One of our major interest is the use of protein/enzymes crystals as auto-supported catalyst and/or sensors.
Crystals grown in gel incorporate 100% of the gel-matrix in the crystals producing a new type of composite materials we called Reinforced Crystals (RCLECs/RCLPCs »).
By choosing the gel nature, i.e. agarose (Gavira & Garcia-Ruiz, 2002), silica (Gavira et al., 2013), PEGs (Gavira et al., 2014) or short-peptides hydrogels (Conejero et al., 2015) and the gel concentration, it is possible to produce a wide range of different materials of tuned composition.
Gels also provide a way to control the nucleation density and crystal shape. Moreover gels facilitate the incorporation of the crosslinker in a diffusion-reaction-system avoiding any osmotic stress.
We have developed a microfluidic system that allows the crystallization of enzymes by batch method. After crystals are stabilized (cross-linked) it is possible to carry on the enzymatic reaction within the crystal many times while preserving their activity (Conejero-Muriel et al., 2015).

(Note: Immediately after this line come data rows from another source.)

-- ==== Sys2Proof/Tests/Slice0.lean ====
section
/-! SUPPORT. Own tests: ill-formed commands are refused by the well-formedness check, results that the spec states, and for
every obligation with hypotheses a state and operands that meet them (theorems `witness_…`). -/
-- One theorem at a time: side by side they ask for more threads than the memory limit leaves room for.
set_option Elab.async false

namespace Sys2Proof.Tests
open Sys2Proof.Machine Sys2Proof.Safety

/-! ### Small states -/

/-- The device right after reset, and the machine around a device. -/
def d0 : Dev := State.reset.dev
def mk (d : Dev) : State := { State.reset with dev := d }

/-- The device with fields put. -/
def puts (d : Dev) (l : List (RF × Nat)) : Dev := l.foldl (fun d e => d.put e.1 e.2) d

/-- Reset with PORST_N low; reset with every island held; reset with a pattern active. -/
def off : State := mk { d0 with up := false }
def allHeld : State := mk (d0.put F.DEV_ISL_RESET_ISL 0xFF |>.put F.DEV_ISL_RESET_INGEST 1 |>.put F.DEV_ISL_RESET_EGRESS 1)
def act : Dev := d0.put F.PAT_STATUS_ACTIVE 1

/-- Lane 95, in a role and state. -/
def lane95 (role st : Nat) : Dev := puts d0 [(F.LANE_CFG_ROLE 95, role), (F.LANE_STATE_STATE 95, st)]

/-- Panel 63 running, its next word made of these two halves; eight slots, GANG 0. -/
def panel63 (ctl arr : Nat) : Dev :=
  puts d0 [(F.PNL_STATUS_STATE 63, pRun), (F.PNL_CFG_SLOTS 63, 8), (F.PNL_UCODE_CONTROL 63 0, ctl), (F.PNL_UCODE_ARRAY 63 0, arr)]

/-- The control half of a word with this COP and the rest of its 32 bits. -/
def ctl (cop rest : Nat) : Nat := cop * 2 ^ 26 + rest
def arr (aop rest : Nat) : Nat := aop * 2 ^ 28 + rest

/-- Boolean forms of the two issue conditions. -/
def issuesB (d : Dev) (p cop : Nat) : Bool :=
  d.canIssue p && (d.serviceDue p == 0) && !(d.panel p).ctrl && !d.progBad p && (d.cop p == cop) && !d.misplaced p cop && (d.arrayWait p).isNone
def arrayIssuesB (d : Dev) (p aop : Nat) : Bool :=
  d.canIssue p && (d.panel p).ctrl && (d.aop p == aop) && !(d.phaseFor p).arrayLoading p && !(d.phaseFor p).closeHeld p

theorem issues_of {d : Dev} {p cop : Nat} (h : issuesB d p cop = true) : Issues d p cop := by
  simp only [issuesB, Bool.and_eq_true, beq_iff_eq, Bool.not_eq_true', Option.isNone_iff_eq_none] at h
  exact ⟨h.1.1.1.1.1.1, h.1.1.1.1.1.2, h.1.1.1.1.2, h.1.1.1.2, h.1.1.2, h.1.2, h.2⟩

theorem arrayIssues_of {d : Dev} {p aop : Nat} (h : arrayIssuesB d p aop = true) : ArrayIssues d p aop := by
  simp only [arrayIssuesB, Bool.and_eq_true, beq_iff_eq, Bool.not_eq_true'] at h
  exact ⟨h.1.1.1.1, h.1.1.1.2, h.1.1.2, h.1.2, h.2⟩

/-- The device after a command. -/
def out (c : Instr) (s : State) : Dev := match exec c s with | .next t => t.dev | _ => s.dev

/-- Panel 63 with a plane bound to slot 7 under a tag, possibly with a promotion plane or a weight vector on its way. -/
def bind7 (tag : Nat) (partner loading : Option Nat) : Bind := { (d0.newBind 63 tag 0 0 0 loading) with partner := partner, bb := 0 }
def bound7 (d : Dev) (tag : Nat) (partner loading : Option Nat) : Dev :=
  d.setSlot 63 7 { bind := some (bind7 tag partner loading), plane := [] }

/-- Slot 7 and tag 5 as a control syllable names them. -/
def slot7 : Nat := 7 * 2 ^ 21 + 5 * 2 ^ 9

We have also developed a multiple-path photonic-chip for the continuous concentration measurements with minute amounts of the sample (Rodríguez-Ruiz et al., 2015).More recently both devices were merged to create the OCERs (optofluidic CLEC-based enzymatic reactor), assayed with Lipase as a proof of concept (Conejero-Muriel et al., 2016).
Lysozyme crystal grown in solutin and in gel, agarose or silica, in situ cross-linked with glutaraldehyde.
Schematic of the OCER platform and detail of lipase crystals. Image correspond to Fig. 1 of Conejero-Muriel et al., 2016.